– А вы?
– Мне разрешили вернуться в зоопарк.
– Разве он не сгорел дотла? – спросил я с радостным удивлением.
– И не надейся, горе–поджигатель! Но твоя затея сработала. Огонь отрезал Охотников.
– Животные разбежались. Что ты будешь там делать? – спросила Фелисити.
– Я так и сказала военным, но они уже поставили охрану и говорят, что в зоопарке совсем безопасно.
– И что, ты согласилась?
Рейчел покачала головой.
– Завтра приедут специалисты из Службы рыбы и дичи при Министерстве внутренних дел США. Они позаботятся о животных, которые не успели убежать. А я уеду на запад.
– Домой?
– Да, я говорила с мамой по телефону. Западное побережье не пострадало.
Вошел молодой врач в камуфляже. Его приятное, доброе лицо показалось мне знакомым.
– Джесс, познакомься, – сказала Фелисити. – Это мой брат Пол.

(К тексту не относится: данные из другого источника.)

-- ==== Sys2Proof/Tests/Slice0.lean ====
section
/-! SUPPORT. Small tests with expected values from spec/95_test_vectors.md and the worked examples of
the rules, and for every obligation with hypotheses a witness that meets them. -/

namespace Sys2Proof.Tests

open Sys2Proof Sys2Proof.Machine

/-! ### Helpers -/

/-- The state of a `next` outcome. -/
def after : Host.Outcome State Fault Refusal → Option State
  | .next t => some t
  | _ => none

/-- The reason of a refused outcome. -/
def refusal : Host.Outcome State Fault Refusal → Option Refusal
  | .refused r => some r
  | _ => none

/-- Canonical memory holding some bytes from an address on. -/
def bytesAt : Nat → List Byte → Memory
  | _, [] => []
  | a, b :: bs => if b = unlisted a then bytesAt (a + 1) bs else (a, b) :: bytesAt (a + 1) bs

/-- The bytes read at `n` addresses from one on. -/
def readsAt (m : Memory) (a : Nat) : Nat → List Byte
  | 0 => []
  | n + 1 => readByte m a :: readsAt m (a + 1) n

/-- Reset with PACK's operands and a memory. -/
def packState (P : Config.Params) (m : Memory) (src dst len : Word) : State :=
  { State.powerOn P m with pkSrc := src, pkDst := dst, pkLen := len }

/-- Reset with ENCODE's operands and a memory. -/
def encState (P : Config.Params) (m : Memory) (src dst len : Word) : State :=
  { State.powerOn P m with enSrc := src, enDst := dst, enLen := len }

/-- Reset with a STATUS. -/
def withStatus (st : Status) : State := { State.reset with status := st }

/-- STATUS = 0x00000F36 of vectors 4.1 to 4.7. -/
def fullStatus : Status where
  busy := false
  done := true
  error := true
  errcode := some .indexOutOfBounds
  incompleteGroupDropped := true
  trailingRunDiscarded := true
  nonbinarySymbol := true
  runOverflow := true

/-- RESULT and STATUS after an outcome. -/
def resultStatus (o : Host.Outcome State Fault Refusal) : Option (Word × Word) :=
  (after o).map (fun t => (t.result, statusWord t.status))

/-! ### Decoding: words written out bit by bit from R72, R73 -/

theorem test_decode_nop : decode 0b00000000000000000000000000000000#32 = .ok .nop := by rfl

theorem test_decode_get_bit :
    decode 0b00010000000000000000001010100101#32 = .ok (.getBit 0xA5#8 2#4) := by rfl

theorem test_decode_set_bit :
    decode 0b00100000000000000000100000010000#32 = .ok (.setBit 0x10#8 8#4) := by rfl

theorem test_decode_clear_bit :
    decode 0b00110000000000000000011111111111#32 = .ok (.clearBit 0xFF#8 7#4) := by rfl

theorem test_decode_pack : decode 0b01000000000000000000000000000000#32 = .ok .pack := by rfl

theorem test_decode_encode : decode 0b01010000000000000000000000000000#32 = .ok .encode := by rfl
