-- ==== Sys2Proof/Word.lean ====
section
/-! DEFINITION. The two widths of the machine: 8-bit data and 16-bit addresses (00_scope.md R10). -/

namespace Sys2Proof

/-- An 8-bit value: a register, a memory byte, an opcode byte (00_scope.md R10, R11). -/
abbrev Byte := BitVec 8

/-- A 16-bit value: an address, the program counter (00_scope.md R10, R11). -/
abbrev Word := BitVec 16

end Sys2Proof
end

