/-- Rows of the decode table with opcode high nibble 7 (30_encoding.md R95). -/
def decodeRows7 : List Row := [
  ⟨0x70, .bvs, .relative, .f2 .bvs⟩,
  ⟨0x71, .adc, .indirectIndexed, .f2 .adcIndirectIndexed⟩,
  ⟨0x75, .adc, .zeroPageX, .f2 .adcZeroPageX⟩,
  ⟨0x76, .ror, .zeroPageX, .f2 .rorZeroPageX⟩,
  ⟨0x78, .sei, .implied, .f1 .sei⟩,
  ⟨0x79, .adc, .absoluteY, .f3 .adcAbsoluteY⟩,
  ⟨0x7D, .adc, .absoluteX, .f3 .adcAbsoluteX⟩,
  ⟨0x7E, .ror, .absoluteX, .f3 .rorAbsoluteX⟩]

/-- Rows of the decode table with opcode high nibble 8 (30_encoding.md R95). -/
def decodeRows8 : List Row := [
  ⟨0x81, .sta, .indexedIndirect, .f2 .staIndexedIndirect⟩,
  ⟨0x84, .sty, .zeroPage, .f2 .styZeroPage⟩,
  ⟨0x85, .sta, .zeroPage, .f2 .staZeroPage⟩,
  ⟨0x86, .stx, .zeroPage, .f2 .stxZeroPage⟩,
  ⟨0x88, .dey, .implied, .f1 .dey⟩,
  ⟨0x8A, .txa, .implied, .f1 .txa⟩,
  ⟨0x8C, .sty, .absolute, .f3 .styAbsolute⟩,
  ⟨0x8D, .sta, .absolute, .f3 .staAbsolute⟩,
  ⟨0x8E, .stx, .absolute, .f3 .stxAbsolute⟩]

/-- Rows of the decode table with opcode high nibble 9 (30_encoding.md R95). -/
def decodeRows9 : List Row := [
  ⟨0x90, .bcc, .relative, .f2 .bcc⟩,
  ⟨0x91, .sta, .indirectIndexed, .f2 .staIndirectIndexed⟩,
  ⟨0x94, .sty, .zeroPageX, .f2 .styZeroPageX⟩,
  ⟨0x95, .sta, .zeroPageX, .f2 .staZeroPageX⟩,
  ⟨0x96, .stx, .zeroPageY, .f2 .stxZeroPageY⟩,
  ⟨0x98, .tya, .implied, .f1 .tya⟩,
  ⟨0x99, .sta, .absoluteY, .f3 .staAbsoluteY⟩,
  ⟨0x9A, .txs, .implied, .f1 .txs⟩,
  ⟨0x9D, .sta, .absoluteX, .f3 .staAbsoluteX⟩]

/-- Rows of the decode table with opcode high nibble A (30_encoding.md R95). -/
def decodeRowsA : List Row := [
  ⟨0xA0, .ldy, .immediate, .f2 .ldyImmediate⟩,
  ⟨0xA1, .lda, .indexedIndirect, .f2 .ldaIndexedIndirect⟩,
  ⟨0xA2, .ldx, .immediate, .f2 .ldxImmediate⟩,
  ⟨0xA4, .ldy, .zeroPage, .f2 .ldyZeroPage⟩,
  ⟨0xA5, .lda, .zeroPage, .f2 .ldaZeroPage⟩,
  ⟨0xA6, .ldx, .zeroPage, .f2 .ldxZeroPage⟩,
  ⟨0xA8, .tay, .implied, .f1 .tay⟩,
  ⟨0xA9, .lda, .immediate, .f2 .ldaImmediate⟩,
  ⟨0xAA, .tax, .implied, .f1 .tax⟩,
  ⟨0xAC, .ldy, .absolute, .f3 .ldyAbsolute⟩,
  ⟨0xAD, .lda, .absolute, .f3 .ldaAbsolute⟩,
  ⟨0xAE, .ldx, .absolute, .f3 .ldxAbsolute⟩]

/-- Rows of the decode table with opcode high nibble B (30_encoding.md R95). -/
def decodeRowsB : List Row := [
  ⟨0xB0, .bcs, .relative, .f2 .bcs⟩,
  ⟨0xB1, .lda, .indirectIndexed, .f2 .ldaIndirectIndexed⟩,
  ⟨0xB4, .ldy, .zeroPageX, .f2 .ldyZeroPageX⟩,
  ⟨0xB5, .lda, .zeroPageX, .f2 .ldaZeroPageX⟩,
  ⟨0xB6, .ldx, .zeroPageY, .f2 .ldxZeroPageY⟩,
  ⟨0xB8, .clv, .implied, .f1 .clv⟩,
  ⟨0xB9, .lda, .absoluteY, .f3 .ldaAbsoluteY⟩,
  ⟨0xBA, .tsx, .implied, .f1 .tsx⟩,
  ⟨0xBC, .ldy, .absoluteX, .f3 .ldyAbsoluteX⟩,
  ⟨0xBD, .lda, .absoluteX, .f3 .ldaAbsoluteX⟩,
  ⟨0xBE, .ldx, .absoluteY, .f3 .ldxAbsoluteY⟩]

/-- Rows of the decode table with opcode high nibble C (30_encoding.md R95). -/
def decodeRowsC : List Row := [
  ⟨0xC0, .cpy, .immediate, .f2 .cpyImmediate⟩,
  ⟨0xC1, .cmp, .indexedIndirect, .f2 .cmpIndexedIndirect⟩,
  ⟨0xC4, .cpy, .zeroPage, .f2 .cpyZeroPage⟩,
  ⟨0xC5, .cmp, .zeroPage, .f2 .cmpZeroPage⟩,
  ⟨0xC6, .dec, .zeroPage, .f2 .decZeroPage⟩,
  ⟨0xC8, .iny, .implied, .f1 .iny⟩,
  ⟨0xC9, .cmp, .immediate, .f2 .cmpImmediate⟩,
  ⟨0xCA, .dex, .implied, .f1 .dex⟩,
  ⟨0xCC, .cpy, .absolute, .f3 .cpyAbsolute⟩,
  ⟨0xCD, .cmp, .absolute, .f3 .cmpAbsolute⟩,
  ⟨0xCE, .dec, .absolute, .f3 .decAbsolute⟩]

/-- Rows of the decode table with opcode high nibble D (30_encoding.md R95). -/
def decodeRowsD : List Row := [
  ⟨0xD0, .bne, .relative, .f2 .bne⟩,
  ⟨0xD1, .cmp, .indirectIndexed, .f2 .cmpIndirectIndexed⟩,
  ⟨0xD5, .cmp, .zeroPageX, .f2 .cmpZeroPageX⟩,
  ⟨0xD6, .dec, .zeroPageX, .f2 .decZeroPageX⟩,
  ⟨0xD8, .cld, .implied, .f1 .cld⟩,
  ⟨0xD9, .cmp, .absoluteY, .f3 .cmpAbsoluteY⟩,
  ⟨0xDD, .cmp, .absoluteX, .f3 .cmpAbsoluteX⟩,
  ⟨0xDE, .dec, .absoluteX, .f3 .decAbsoluteX⟩]

/-- Rows of the decode table with opcode high nibble E (30_encoding.md R95). -/
def decodeRowsE : List Row := [
  ⟨0xE0, .cpx, .immediate, .f2 .cpxImmediate⟩,
  ⟨0xE1, .sbc, .indexedIndirect, .f2 .sbcIndexedIndirect⟩,
  ⟨0xE4, .cpx, .zeroPage, .f2 .cpxZeroPage⟩,
  ⟨0xE5, .sbc, .zeroPage, .f2 .sbcZeroPage⟩,
  ⟨0xE6, .inc, .zeroPage, .f2 .incZeroPage⟩,
  ⟨0xE8, .inx, .implied, .f1 .inx⟩,
  ⟨0xE9, .sbc, .immediate, .f2 .sbcImmediate⟩,
  ⟨0xEA, .nop, .implied, .f1 .nop⟩,
  ⟨0xEC, .cpx, .absolute, .f3 .cpxAbsolute⟩,
  ⟨0xED, .sbc, .absolute, .f3 .sbcAbsolute⟩,
  ⟨0xEE, .inc, .absolute, .f3 .incAbsolute⟩]

/-- Rows of the decode table with opcode high nibble F (30_encoding.md R95). -/
def decodeRowsF : List Row := [
  ⟨0xF0, .beq, .relative, .f2 .beq⟩,
  ⟨0xF1, .sbc, .indirectIndexed, .f2 .sbcIndirectIndexed⟩,
  ⟨0xF5, .sbc, .zeroPageX, .f2 .sbcZeroPageX⟩,
  ⟨0xF6, .inc, .zeroPageX, .f2 .incZeroPageX⟩,
  ⟨0xF8, .sed, .implied, .f1 .sed⟩,
  ⟨0xF9, .sbc, .absoluteY, .f3 .sbcAbsoluteY⟩,
  ⟨0xFD, .sbc, .absoluteX, .f3 .sbcAbsoluteX⟩,
  ⟨0xFE, .inc, .absoluteX, .f3 .incAbsoluteX⟩]

/-- The decode table: 151 rows (30_encoding.md R95). -/
def decodeTable : List Row :=
  decodeRows0 ++ decodeRows1 ++ decodeRows2 ++ decodeRows3 ++ decodeRows4 ++ decodeRows5 ++
  decodeRows6 ++ decodeRows7 ++ decodeRows8 ++ decodeRows9 ++ decodeRowsA ++ decodeRowsB ++
  decodeRowsC ++ decodeRowsD ++ decodeRowsE ++ decodeRowsF

/-- Look the opcode byte up whole (30_encoding.md R82). -/
def findRow (opcode : Byte) : Option Row := decodeTable.find? fun row => row.opcode == opcode

/-- How many bytes an instruction with this opcode takes, from the mode alone; an illegal opcode byte is fetched alone
(30_encoding.md R82, R97, R99). -/
def fetchLength (opcode : Byte) : Nat :=
  match findRow opcode with
  | some row => row.mode.length
  | none => 1

/-- Why a byte sequence gives no instruction. -/
inductive DecodeError where
  /-- there is no opcode byte -/
  | noBytes
  /-- the byte has no entry in the decode table (30_encoding.md R97) -/
  | unknownOpcode (opcode : Byte)
  /-- the sequence ends before the instruction's operand bytes do -/
  | truncated (opcode : Byte)
  deriving DecidableEq, Repr

/-- The decoder: the instruction at the head of a byte sequence, and the bytes after it (30_encoding.md R80 to R82). -/
def decode : List Byte → Except DecodeError (Instr × List Byte)
  | [] => .error .noBytes
  | opcode :: rest =>
    match findRow opcode with
    | none => .error (.unknownOpcode opcode)
    | some row =>
      match row.template, rest with
      | .f1 instr, _ => .ok (instr, rest)
      | .f2 build, b1 :: rest => .ok (build b1, rest)
      | .f3 build, b1 :: b2 :: rest => .ok (build (wordOfBytes b1 b2), rest)
      | .f2 _, [] => .error (.truncated opcode)
      | .f3 _, [] => .error (.truncated opcode)
      | .f3 _, [_] => .error (.truncated opcode)

/-- The longest instruction, in bytes (30_encoding.md R80). -/
def maxLength : Nat := 3

/-- The bytes of an opcode-table word: bit 0 of `w` is the least significant bit of the first byte, and every bit from
`nbits` up is 0. -/
def tableBytes (nbits w : Nat) : List Byte :=
  (List.range maxLength).map fun k => BitVec.ofNat 8 ((w % 2 ^ nbits) / 256 ^ k)

/-- What the decoder reads from an opcode-table word. -/
def decodeTableWord (nbits w : Nat) : Option Instr :=
  match decode (tableBytes nbits w) with
  | .ok (i, _) => some i
  | .error _ => none

/-- The opcode byte of an instruction (30_encoding.md R95, the "Encoding:" lines of the rules in files 41 to 49). -/
def Instr.opcode : Instr → Byte
  | .ldaImmediate _ => 0xA9
  | .ldaZeroPage _ => 0xA5
  | .ldaZeroPageX _ => 0xB5
  | .ldaAbsolute _ => 0xAD
  | .ldaAbsoluteX _ => 0xBD
  | .ldaAbsoluteY _ => 0xB9
  | .ldaIndexedIndirect _ => 0xA1
  | .ldaIndirectIndexed _ => 0xB1
  | .ldxImmediate _ => 0xA2
  | .ldxZeroPage _ => 0xA6
  | .ldxZeroPageY _ => 0xB6
  | .ldxAbsolute _ => 0xAE
  | .ldxAbsoluteY _ => 0xBE
  | .ldyImmediate _ => 0xA0
  | .ldyZeroPage _ => 0xA4
  | .ldyZeroPageX _ => 0xB4
  | .ldyAbsolute _ => 0xAC
  | .ldyAbsoluteX _ => 0xBC
  | .staZeroPage _ => 0x85
  | .staZeroPageX _ => 0x95
  | .staAbsolute _ => 0x8D
  | .staAbsoluteX _ => 0x9D
  | .staAbsoluteY _ => 0x99
  | .staIndexedIndirect _ => 0x81
  | .staIndirectIndexed _ => 0x91
  | .stxZeroPage _ => 0x86
  | .stxZeroPageY _ => 0x96
  | .stxAbsolute _ => 0x8E
  | .styZeroPage _ => 0x84
  | .styZeroPageX _ => 0x94
  | .styAbsolute _ => 0x8C
  | .tax => 0xAA
  | .tay => 0xA8
  | .txa => 0x8A
  | .tya => 0x98
  | .tsx => 0xBA
  | .txs => 0x9A
  | .adcImmediate _ => 0x69
  | .adcZeroPage _ => 0x65
  | .adcZeroPageX _ => 0x75
  | .adcAbsolute _ => 0x6D
  | .adcAbsoluteX _ => 0x7D
  | .adcAbsoluteY _ => 0x79
  | .adcIndexedIndirect _ => 0x61
  | .adcIndirectIndexed _ => 0x71
  | .sbcImmediate _ => 0xE9
  | .sbcZeroPage _ => 0xE5
  | .sbcZeroPageX _ => 0xF5
  | .sbcAbsolute _ => 0xED
  | .sbcAbsoluteX _ => 0xFD
  | .sbcAbsoluteY _ => 0xF9
  | .sbcIndexedIndirect _ => 0xE1
  | .sbcIndirectIndexed _ => 0xF1
  | .andImmediate _ => 0x29
  | .andZeroPage _ => 0x25
  | .andZeroPageX _ => 0x35
  | .andAbsolute _ => 0x2D
  | .andAbsoluteX _ => 0x3D
  | .andAbsoluteY _ => 0x39
  | .andIndexedIndirect _ => 0x21
  | .andIndirectIndexed _ => 0x31
  | .oraImmediate _ => 0x09
  | .oraZeroPage _ => 0x05
  | .oraZeroPageX _ => 0x15
  | .oraAbsolute _ => 0x0D
  | .oraAbsoluteX _ => 0x1D
  | .oraAbsoluteY _ => 0x19
  | .oraIndexedIndirect _ => 0x01
  | .oraIndirectIndexed _ => 0x11
  | .eorImmediate _ => 0x49
  | .eorZeroPage _ => 0x45
  | .eorZeroPageX _ => 0x55
  | .eorAbsolute _ => 0x4D
  | .eorAbsoluteX _ => 0x5D
  | .eorAbsoluteY _ => 0x59
  | .eorIndexedIndirect _ => 0x41
  | .eorIndirectIndexed _ => 0x51
  | .bitZeroPage _ => 0x24
  | .bitAbsolute _ => 0x2C
  | .incZeroPage _ => 0xE6
  | .incZeroPageX _ => 0xF6
  | .incAbsolute _ => 0xEE
  | .incAbsoluteX _ => 0xFE
  | .decZeroPage _ => 0xC6
  | .decZeroPageX _ => 0xD6
  | .decAbsolute _ => 0xCE
  | .decAbsoluteX _ => 0xDE
  | .inx => 0xE8
  | .dex => 0xCA
  | .iny => 0xC8
  | .dey => 0x88
  | .cmpImmediate _ => 0xC9
  | .cmpZeroPage _ => 0xC5
  | .cmpZeroPageX _ => 0xD5
  | .cmpAbsolute _ => 0xCD
  | .cmpAbsoluteX _ => 0xDD
  | .cmpAbsoluteY _ => 0xD9
  | .cmpIndexedIndirect _ => 0xC1
  | .cmpIndirectIndexed _ => 0xD1
  | .cpxImmediate _ => 0xE0
  | .cpxZeroPage _ => 0xE4
  | .cpxAbsolute _ => 0xEC
  | .cpyImmediate _ => 0xC0
  | .cpyZeroPage _ => 0xC4
  | .cpyAbsolute _ => 0xCC
  | .aslAccumulator => 0x0A
  | .aslZeroPage _ => 0x06
  | .aslZeroPageX _ => 0x16
  | .aslAbsolute _ => 0x0E
  | .aslAbsoluteX _ => 0x1E
  | .lsrAccumulator => 0x4A
  | .lsrZeroPage _ => 0x46
  | .lsrZeroPageX _ => 0x56
  | .lsrAbsolute _ => 0x4E
  | .lsrAbsoluteX _ => 0x5E
  | .rolAccumulator => 0x2A
  | .rolZeroPage _ => 0x26
  | .rolZeroPageX _ => 0x36
  | .rolAbsolute _ => 0x2E
  | .rolAbsoluteX _ => 0x3E
  | .rorAccumulator => 0x6A
  | .rorZeroPage _ => 0x66
  | .rorZeroPageX _ => 0x76
  | .rorAbsolute _ => 0x6E
  | .rorAbsoluteX _ => 0x7E
  | .pha => 0x48
  | .pla => 0x68
  | .php => 0x08
  | .plp => 0x28
  | .jmpAbsolute _ => 0x4C
  | .jmpIndirect _ => 0x6C
  | .jsr _ => 0x20
  | .rts => 0x60
  | .bcc _ => 0x90
  | .bcs _ => 0xB0
  | .beq _ => 0xF0
  | .bne _ => 0xD0
  | .bpl _ => 0x10
  | .bmi _ => 0x30
  | .bvc _ => 0x50
  | .bvs _ => 0x70
  | .brk => 0x00
  | .rti => 0x40
  | .clc => 0x18
  | .sec => 0x38
  | .cli => 0x58
  | .sei => 0x78
  | .cld => 0xD8
  | .sed => 0xF8
  | .clv => 0xB8
  | .nop => 0xEA

/-- The operand bytes of an address operand, in memory order (30_encoding.md R81). -/
def AddrMode.bytes : AddrMode → List Byte
  | .zeroPage addr | .zeroPageX addr | .zeroPageY addr => [addr]
  | .absolute addr | .absoluteX addr | .absoluteY addr => [lowByte addr, highByte addr]
  | .indexedIndirect ptr | .indirectIndexed ptr => [ptr]

/-- The operand bytes, in memory order (30_encoding.md R81). -/
def Operand.bytes : Operand → List Byte
  | .implied | .accumulator => []
  | .immediate value => [value]
  | .addressed mode => mode.bytes
  | .indirect ptr => [lowByte ptr, highByte ptr]
  | .relative disp => [disp]

/-- The encoder: the opcode byte, then the operand bytes (30_encoding.md R80, R81). -/
def encode (i : Instr) : List Byte := i.opcode :: i.operand.bytes

end Sys2Proof
end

– Я о тебе много слышал, – добавил Пол, пожимая мне руку. Затем бегло просмотрел мою историю болезни. – Вроде все неплохо. Думаю, утром тебя выпустят из лазарета.
– Хорошо. Хочется побыстрее убраться отсюда. Так здорово, что с нами все в порядке. Просто удивительно. Только вот…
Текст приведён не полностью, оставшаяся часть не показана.